The task:
Word for word, restate the entries below from their first line through the line that contains "funcs := s.safety.funcs.map".

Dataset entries
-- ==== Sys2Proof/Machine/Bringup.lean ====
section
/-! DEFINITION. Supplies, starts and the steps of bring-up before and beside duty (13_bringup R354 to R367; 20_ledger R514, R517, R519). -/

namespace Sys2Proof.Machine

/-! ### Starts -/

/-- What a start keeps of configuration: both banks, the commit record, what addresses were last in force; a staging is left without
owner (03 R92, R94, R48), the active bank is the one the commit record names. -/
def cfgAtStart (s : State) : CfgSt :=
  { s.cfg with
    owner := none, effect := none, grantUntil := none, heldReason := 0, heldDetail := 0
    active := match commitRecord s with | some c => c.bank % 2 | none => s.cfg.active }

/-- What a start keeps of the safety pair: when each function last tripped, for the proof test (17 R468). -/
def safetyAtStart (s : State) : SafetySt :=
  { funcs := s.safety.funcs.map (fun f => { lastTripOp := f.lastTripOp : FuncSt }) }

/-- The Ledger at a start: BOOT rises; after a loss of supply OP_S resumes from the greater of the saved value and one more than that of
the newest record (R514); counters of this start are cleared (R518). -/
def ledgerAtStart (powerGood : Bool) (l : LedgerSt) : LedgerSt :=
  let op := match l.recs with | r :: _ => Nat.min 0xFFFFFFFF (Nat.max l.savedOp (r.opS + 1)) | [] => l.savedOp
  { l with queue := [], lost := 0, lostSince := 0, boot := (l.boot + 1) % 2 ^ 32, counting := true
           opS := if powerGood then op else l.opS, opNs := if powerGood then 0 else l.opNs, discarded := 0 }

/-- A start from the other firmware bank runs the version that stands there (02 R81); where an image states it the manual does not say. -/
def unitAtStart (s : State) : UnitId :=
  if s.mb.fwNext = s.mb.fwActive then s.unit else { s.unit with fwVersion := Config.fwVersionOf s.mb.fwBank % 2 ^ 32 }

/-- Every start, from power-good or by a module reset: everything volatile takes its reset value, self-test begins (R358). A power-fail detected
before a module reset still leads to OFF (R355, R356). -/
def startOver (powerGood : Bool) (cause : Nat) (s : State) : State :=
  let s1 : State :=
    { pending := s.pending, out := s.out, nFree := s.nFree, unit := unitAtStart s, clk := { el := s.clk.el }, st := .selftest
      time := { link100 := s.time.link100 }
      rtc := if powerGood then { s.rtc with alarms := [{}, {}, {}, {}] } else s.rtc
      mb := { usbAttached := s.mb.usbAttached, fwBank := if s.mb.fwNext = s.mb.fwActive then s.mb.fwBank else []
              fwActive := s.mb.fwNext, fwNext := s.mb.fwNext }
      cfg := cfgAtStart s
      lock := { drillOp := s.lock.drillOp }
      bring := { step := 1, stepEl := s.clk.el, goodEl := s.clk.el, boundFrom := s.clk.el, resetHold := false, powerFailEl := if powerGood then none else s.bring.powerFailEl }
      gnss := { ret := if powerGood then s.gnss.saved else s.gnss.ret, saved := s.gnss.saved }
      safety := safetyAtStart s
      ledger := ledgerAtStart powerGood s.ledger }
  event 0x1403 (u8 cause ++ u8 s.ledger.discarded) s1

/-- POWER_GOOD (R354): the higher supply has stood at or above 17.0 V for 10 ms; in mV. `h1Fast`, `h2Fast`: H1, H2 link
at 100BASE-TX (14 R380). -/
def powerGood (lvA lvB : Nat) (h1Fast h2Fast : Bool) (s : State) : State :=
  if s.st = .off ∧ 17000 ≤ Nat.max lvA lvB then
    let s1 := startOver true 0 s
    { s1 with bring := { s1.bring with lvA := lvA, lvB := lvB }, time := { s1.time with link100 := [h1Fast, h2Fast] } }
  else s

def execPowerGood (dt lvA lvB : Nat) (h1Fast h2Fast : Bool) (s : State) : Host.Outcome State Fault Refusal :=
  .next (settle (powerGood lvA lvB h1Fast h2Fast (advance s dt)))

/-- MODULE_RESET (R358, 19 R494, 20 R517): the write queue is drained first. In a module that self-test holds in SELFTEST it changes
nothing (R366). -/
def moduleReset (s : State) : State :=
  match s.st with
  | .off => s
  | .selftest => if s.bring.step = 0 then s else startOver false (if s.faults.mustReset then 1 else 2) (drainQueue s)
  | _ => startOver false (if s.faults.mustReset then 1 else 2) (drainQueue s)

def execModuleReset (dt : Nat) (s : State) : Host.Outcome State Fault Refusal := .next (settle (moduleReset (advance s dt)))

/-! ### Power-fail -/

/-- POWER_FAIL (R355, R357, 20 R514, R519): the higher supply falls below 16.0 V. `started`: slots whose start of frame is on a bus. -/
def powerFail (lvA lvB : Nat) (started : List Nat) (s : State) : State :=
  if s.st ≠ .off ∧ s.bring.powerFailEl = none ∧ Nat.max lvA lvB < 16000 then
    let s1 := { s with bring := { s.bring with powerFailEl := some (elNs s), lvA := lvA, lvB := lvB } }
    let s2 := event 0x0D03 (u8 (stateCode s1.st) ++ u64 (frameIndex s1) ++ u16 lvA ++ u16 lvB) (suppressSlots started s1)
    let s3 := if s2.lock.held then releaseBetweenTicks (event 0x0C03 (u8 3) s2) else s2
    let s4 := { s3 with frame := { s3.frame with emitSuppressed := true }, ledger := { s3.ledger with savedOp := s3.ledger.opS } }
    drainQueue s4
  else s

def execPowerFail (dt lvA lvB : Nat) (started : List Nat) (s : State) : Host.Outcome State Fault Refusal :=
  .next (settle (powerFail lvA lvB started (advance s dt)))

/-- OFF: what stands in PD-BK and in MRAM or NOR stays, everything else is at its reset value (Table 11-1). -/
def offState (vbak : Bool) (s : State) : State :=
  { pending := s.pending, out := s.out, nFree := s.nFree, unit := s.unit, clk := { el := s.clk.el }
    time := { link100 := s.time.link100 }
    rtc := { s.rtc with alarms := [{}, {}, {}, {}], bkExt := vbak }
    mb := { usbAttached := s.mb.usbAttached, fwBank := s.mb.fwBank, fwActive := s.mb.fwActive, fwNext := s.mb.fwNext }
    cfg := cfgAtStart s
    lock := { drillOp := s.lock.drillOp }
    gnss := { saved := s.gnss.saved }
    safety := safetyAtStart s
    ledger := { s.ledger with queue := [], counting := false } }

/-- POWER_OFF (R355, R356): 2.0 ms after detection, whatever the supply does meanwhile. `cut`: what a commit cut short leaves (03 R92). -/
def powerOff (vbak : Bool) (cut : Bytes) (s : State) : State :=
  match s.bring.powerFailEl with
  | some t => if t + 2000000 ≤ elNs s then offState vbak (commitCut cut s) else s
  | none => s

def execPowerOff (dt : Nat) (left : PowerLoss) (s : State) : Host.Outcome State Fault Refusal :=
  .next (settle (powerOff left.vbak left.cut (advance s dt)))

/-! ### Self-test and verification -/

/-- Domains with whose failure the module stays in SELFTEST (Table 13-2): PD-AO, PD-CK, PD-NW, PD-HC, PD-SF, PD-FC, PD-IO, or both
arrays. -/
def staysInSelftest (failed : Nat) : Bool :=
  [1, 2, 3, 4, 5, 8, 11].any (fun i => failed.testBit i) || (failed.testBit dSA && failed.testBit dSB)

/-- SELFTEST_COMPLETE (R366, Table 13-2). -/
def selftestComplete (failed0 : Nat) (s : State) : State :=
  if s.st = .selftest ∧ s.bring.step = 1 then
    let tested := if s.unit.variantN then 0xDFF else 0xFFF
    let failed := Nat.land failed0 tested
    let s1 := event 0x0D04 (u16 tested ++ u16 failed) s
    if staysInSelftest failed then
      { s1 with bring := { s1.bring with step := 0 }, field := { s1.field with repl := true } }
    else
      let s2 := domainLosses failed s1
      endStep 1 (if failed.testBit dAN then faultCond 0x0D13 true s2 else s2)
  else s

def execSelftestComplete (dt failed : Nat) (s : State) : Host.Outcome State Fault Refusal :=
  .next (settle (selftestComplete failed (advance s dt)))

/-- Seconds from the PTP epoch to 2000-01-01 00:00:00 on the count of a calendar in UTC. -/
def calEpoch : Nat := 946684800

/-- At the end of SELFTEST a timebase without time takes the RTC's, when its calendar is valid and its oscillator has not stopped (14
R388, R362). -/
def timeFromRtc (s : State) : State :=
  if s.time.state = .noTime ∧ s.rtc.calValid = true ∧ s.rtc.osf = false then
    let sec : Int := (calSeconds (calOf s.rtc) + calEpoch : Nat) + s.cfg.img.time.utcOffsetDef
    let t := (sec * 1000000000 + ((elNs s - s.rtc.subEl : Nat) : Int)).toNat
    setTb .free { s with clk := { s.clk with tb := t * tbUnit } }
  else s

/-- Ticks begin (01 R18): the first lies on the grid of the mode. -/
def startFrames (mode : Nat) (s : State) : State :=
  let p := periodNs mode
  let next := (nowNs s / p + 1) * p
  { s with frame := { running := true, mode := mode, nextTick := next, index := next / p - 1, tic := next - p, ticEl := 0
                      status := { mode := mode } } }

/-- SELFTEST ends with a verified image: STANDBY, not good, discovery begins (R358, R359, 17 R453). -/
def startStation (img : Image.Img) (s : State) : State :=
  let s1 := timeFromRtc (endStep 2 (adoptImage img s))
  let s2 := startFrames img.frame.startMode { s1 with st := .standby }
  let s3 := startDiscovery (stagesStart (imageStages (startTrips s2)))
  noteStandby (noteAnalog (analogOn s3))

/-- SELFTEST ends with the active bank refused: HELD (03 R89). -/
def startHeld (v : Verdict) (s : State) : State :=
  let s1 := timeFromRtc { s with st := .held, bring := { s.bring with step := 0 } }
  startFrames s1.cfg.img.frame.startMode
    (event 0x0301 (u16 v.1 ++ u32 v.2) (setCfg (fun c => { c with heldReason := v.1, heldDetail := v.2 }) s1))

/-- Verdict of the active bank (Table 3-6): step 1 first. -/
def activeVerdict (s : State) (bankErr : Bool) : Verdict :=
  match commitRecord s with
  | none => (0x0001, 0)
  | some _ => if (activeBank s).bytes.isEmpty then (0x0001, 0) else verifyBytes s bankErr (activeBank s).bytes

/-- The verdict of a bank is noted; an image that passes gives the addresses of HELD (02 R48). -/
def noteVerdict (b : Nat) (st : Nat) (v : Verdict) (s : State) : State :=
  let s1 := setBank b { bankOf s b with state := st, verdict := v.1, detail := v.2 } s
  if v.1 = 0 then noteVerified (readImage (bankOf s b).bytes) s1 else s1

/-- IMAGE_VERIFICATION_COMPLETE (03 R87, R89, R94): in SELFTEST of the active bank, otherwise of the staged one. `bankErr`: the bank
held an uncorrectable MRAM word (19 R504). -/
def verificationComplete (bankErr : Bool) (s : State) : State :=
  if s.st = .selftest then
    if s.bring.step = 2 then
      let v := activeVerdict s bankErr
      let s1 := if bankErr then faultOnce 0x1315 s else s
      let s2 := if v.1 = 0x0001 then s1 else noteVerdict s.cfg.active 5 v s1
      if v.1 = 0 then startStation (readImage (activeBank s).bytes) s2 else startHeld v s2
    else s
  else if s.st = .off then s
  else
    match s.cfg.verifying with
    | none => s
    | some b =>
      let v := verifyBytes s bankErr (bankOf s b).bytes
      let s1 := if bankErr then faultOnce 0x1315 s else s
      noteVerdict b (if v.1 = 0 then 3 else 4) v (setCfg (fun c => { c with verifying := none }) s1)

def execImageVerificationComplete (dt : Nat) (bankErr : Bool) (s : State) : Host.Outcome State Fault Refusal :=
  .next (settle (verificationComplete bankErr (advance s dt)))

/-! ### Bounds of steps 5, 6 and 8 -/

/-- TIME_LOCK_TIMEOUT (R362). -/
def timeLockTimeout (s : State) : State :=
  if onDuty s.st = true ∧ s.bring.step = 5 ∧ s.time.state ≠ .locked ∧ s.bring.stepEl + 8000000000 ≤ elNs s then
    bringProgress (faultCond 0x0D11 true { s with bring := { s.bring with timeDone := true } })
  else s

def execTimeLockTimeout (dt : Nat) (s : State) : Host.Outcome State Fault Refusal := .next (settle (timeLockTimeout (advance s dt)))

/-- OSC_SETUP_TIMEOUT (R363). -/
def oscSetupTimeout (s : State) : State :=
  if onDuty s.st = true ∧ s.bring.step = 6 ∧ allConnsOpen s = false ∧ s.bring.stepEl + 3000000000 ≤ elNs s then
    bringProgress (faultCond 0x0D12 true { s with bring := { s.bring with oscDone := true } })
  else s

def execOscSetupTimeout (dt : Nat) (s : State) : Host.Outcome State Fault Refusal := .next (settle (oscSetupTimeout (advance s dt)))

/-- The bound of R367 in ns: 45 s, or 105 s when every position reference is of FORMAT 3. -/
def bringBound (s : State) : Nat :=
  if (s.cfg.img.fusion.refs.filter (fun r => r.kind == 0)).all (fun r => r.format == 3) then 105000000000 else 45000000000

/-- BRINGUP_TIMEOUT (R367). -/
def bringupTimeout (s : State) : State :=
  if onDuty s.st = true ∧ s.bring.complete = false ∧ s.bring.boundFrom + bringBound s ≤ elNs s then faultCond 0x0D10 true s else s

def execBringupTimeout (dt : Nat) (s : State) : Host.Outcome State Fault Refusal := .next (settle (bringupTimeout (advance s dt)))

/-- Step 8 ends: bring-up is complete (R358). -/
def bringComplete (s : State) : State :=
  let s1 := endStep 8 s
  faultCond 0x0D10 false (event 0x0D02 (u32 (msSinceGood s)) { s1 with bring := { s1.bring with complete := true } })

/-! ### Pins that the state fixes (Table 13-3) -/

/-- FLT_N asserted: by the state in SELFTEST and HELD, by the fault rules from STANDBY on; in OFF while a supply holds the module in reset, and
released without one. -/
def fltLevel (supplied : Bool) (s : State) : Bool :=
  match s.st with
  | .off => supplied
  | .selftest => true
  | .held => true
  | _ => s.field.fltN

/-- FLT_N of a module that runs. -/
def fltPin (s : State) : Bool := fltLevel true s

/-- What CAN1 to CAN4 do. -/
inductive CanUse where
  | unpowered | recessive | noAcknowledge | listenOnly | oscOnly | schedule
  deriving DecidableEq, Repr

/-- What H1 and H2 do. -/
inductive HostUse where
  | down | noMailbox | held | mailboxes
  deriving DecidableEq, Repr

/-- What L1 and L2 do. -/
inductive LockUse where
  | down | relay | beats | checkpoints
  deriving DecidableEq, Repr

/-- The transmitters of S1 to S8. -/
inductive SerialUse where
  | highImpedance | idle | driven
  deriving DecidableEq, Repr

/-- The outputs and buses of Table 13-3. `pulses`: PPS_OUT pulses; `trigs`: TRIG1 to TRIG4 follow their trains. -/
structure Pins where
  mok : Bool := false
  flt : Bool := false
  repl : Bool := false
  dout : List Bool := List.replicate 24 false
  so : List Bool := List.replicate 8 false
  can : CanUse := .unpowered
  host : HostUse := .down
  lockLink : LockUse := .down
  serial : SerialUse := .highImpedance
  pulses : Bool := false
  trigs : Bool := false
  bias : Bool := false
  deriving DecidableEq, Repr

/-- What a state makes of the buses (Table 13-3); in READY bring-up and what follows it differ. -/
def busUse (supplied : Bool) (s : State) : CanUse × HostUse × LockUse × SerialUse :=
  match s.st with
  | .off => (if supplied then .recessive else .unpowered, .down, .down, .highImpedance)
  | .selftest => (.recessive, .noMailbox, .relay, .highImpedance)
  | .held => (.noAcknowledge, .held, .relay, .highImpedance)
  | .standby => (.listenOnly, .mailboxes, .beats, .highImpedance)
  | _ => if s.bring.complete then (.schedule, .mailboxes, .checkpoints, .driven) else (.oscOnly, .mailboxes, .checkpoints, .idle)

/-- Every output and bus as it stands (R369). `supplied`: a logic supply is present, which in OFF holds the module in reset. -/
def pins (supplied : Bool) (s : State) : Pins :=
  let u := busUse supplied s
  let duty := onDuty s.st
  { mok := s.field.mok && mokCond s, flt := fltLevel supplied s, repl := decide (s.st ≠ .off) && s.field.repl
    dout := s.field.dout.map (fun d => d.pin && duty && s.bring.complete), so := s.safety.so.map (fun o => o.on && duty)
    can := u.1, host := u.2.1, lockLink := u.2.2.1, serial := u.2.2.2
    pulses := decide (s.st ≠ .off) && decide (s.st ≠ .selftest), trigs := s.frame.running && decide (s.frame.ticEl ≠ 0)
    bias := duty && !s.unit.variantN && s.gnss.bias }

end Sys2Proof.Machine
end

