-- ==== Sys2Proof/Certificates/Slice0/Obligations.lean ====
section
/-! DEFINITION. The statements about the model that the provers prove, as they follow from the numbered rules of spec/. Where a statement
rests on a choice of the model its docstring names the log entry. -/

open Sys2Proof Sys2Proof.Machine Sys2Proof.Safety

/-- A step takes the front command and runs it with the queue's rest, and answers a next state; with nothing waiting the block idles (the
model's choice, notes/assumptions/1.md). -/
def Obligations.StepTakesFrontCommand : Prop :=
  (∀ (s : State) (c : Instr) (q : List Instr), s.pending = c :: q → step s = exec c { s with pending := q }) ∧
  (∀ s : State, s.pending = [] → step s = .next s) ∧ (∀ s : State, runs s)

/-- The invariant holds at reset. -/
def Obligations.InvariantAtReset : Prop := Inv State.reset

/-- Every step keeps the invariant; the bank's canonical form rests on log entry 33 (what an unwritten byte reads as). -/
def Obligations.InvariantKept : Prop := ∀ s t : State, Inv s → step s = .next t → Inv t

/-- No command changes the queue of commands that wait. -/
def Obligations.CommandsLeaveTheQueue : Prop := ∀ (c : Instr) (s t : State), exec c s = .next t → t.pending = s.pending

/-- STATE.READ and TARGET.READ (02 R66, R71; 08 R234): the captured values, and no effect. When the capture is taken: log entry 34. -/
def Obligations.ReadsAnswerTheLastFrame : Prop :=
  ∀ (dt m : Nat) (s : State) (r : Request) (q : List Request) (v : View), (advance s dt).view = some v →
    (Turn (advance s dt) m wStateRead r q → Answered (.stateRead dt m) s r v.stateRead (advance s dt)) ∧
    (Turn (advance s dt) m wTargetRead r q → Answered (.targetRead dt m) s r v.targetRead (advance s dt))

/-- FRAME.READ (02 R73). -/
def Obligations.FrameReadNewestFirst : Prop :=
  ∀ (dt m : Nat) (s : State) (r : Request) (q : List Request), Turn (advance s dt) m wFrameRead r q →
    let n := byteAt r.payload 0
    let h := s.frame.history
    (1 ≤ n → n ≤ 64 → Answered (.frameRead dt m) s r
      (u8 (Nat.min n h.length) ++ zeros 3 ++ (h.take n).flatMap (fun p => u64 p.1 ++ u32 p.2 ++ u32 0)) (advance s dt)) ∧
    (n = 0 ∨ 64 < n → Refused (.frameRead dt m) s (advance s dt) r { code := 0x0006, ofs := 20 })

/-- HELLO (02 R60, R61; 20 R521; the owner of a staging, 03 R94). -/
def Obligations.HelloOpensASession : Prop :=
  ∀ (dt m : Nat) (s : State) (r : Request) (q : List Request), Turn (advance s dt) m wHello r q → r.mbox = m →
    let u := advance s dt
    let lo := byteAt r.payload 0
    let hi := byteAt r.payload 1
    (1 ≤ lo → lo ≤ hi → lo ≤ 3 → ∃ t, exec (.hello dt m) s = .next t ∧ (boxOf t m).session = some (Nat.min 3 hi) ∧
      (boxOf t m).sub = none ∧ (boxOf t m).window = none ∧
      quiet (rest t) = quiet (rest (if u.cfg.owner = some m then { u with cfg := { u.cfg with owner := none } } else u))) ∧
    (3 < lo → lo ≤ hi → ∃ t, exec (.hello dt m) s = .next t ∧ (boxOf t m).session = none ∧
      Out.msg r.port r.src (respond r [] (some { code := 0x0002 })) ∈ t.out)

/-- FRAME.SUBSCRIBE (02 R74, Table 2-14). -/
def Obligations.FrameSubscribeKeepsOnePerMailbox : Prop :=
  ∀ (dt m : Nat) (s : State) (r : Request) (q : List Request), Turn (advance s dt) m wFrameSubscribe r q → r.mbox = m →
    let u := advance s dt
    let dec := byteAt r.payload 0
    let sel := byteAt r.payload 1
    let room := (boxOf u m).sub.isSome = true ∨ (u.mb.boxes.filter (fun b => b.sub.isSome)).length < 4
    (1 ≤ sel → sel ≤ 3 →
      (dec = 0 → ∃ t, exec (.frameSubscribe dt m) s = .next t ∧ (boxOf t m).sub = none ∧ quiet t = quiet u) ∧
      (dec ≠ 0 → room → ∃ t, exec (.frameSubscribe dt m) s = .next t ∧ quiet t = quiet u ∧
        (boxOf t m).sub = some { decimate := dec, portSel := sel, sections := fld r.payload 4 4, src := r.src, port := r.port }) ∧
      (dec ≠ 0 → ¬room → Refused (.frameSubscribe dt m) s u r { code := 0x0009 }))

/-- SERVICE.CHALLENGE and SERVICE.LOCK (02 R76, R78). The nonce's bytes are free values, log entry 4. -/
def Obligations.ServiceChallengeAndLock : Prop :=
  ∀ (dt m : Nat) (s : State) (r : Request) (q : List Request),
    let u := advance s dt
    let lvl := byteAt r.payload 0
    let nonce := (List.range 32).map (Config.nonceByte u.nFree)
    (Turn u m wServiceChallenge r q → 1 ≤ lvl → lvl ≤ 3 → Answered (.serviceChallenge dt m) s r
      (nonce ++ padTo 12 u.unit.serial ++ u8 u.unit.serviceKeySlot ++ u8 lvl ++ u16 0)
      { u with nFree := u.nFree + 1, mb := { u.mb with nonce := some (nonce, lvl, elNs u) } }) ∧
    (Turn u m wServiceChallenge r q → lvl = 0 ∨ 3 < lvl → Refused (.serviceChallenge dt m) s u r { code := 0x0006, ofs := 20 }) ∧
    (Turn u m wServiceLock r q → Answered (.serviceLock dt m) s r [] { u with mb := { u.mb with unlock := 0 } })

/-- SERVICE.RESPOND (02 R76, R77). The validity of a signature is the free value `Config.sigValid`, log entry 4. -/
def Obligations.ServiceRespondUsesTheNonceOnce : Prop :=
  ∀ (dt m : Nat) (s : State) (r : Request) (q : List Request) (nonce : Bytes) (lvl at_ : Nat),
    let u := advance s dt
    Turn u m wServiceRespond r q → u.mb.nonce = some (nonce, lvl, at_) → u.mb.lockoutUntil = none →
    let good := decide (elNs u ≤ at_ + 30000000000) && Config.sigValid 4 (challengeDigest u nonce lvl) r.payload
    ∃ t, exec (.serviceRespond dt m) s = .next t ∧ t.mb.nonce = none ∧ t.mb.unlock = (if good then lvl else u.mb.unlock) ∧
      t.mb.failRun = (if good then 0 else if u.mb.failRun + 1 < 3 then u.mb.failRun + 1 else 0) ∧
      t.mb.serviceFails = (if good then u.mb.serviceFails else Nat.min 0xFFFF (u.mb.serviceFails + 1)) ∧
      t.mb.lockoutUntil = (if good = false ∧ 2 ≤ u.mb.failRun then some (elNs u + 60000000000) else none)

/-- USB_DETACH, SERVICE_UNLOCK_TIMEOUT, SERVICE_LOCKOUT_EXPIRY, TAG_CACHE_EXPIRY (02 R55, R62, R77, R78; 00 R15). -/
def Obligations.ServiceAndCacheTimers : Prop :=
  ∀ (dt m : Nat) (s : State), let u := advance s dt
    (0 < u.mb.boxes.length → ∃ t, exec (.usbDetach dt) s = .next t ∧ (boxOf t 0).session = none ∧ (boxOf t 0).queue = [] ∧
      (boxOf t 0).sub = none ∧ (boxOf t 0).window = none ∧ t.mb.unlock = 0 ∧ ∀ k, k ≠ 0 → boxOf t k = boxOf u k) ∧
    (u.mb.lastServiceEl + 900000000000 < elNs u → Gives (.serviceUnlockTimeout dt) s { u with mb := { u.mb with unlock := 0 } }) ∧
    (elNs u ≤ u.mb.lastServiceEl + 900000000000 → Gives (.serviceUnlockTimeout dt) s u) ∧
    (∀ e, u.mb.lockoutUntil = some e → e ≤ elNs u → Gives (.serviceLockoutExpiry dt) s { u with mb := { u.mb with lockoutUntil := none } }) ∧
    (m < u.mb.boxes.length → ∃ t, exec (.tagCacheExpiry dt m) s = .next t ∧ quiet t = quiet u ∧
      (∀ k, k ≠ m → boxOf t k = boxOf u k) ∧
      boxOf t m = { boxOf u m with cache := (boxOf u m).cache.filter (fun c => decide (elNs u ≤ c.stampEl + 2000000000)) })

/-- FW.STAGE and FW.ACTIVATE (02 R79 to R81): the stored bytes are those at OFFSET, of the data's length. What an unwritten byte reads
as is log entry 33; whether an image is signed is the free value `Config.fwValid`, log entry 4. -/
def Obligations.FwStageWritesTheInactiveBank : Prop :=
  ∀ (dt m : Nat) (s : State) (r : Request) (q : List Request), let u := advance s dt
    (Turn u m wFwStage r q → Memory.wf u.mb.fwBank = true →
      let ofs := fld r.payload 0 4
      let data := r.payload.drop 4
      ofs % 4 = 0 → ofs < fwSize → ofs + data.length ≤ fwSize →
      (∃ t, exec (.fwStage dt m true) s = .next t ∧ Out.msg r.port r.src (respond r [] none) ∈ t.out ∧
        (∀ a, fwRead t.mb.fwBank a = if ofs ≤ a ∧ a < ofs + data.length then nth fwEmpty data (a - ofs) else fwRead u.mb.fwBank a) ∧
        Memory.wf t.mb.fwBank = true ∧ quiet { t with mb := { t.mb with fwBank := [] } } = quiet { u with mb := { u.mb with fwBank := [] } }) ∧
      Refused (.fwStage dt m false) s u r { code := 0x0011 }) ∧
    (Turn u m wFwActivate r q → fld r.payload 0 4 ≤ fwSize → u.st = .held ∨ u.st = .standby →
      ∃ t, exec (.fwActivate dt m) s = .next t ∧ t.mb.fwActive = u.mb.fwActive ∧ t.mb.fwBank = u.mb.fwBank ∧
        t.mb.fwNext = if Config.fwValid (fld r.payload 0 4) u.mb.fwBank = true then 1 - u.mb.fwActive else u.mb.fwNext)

Written answer:
-- ==== Sys2Proof/Machine/Bringup.lean ====
section
/-! DEFINITION. Supplies, starts and the steps of bring-up before and beside duty (13_bringup R354 to R367; 20_ledger R514, R517, R519). -/

namespace Sys2Proof.Machine

/-! ### Starts -/

/-- What a start keeps of configuration: both banks, the commit record, what addresses were last in force; a staging is left without
owner (03 R92, R94, R48), the active bank is the one the commit record names. -/
def cfgAtStart (s : State) : CfgSt :=
  { s.cfg with
    owner := none, effect := none, grantUntil := none, heldReason := 0, heldDetail := 0
    active := match commitRecord s with | some c => c.bank % 2 | none => s.cfg.active }

/-- What a start keeps of the safety pair: when each function last tripped, for the proof test (17 R468). -/
def safetyAtStart (s : State) : SafetySt :=
  { funcs := s.safety.funcs.map (fun f => { lastTripOp := f.lastTripOp : FuncSt }) }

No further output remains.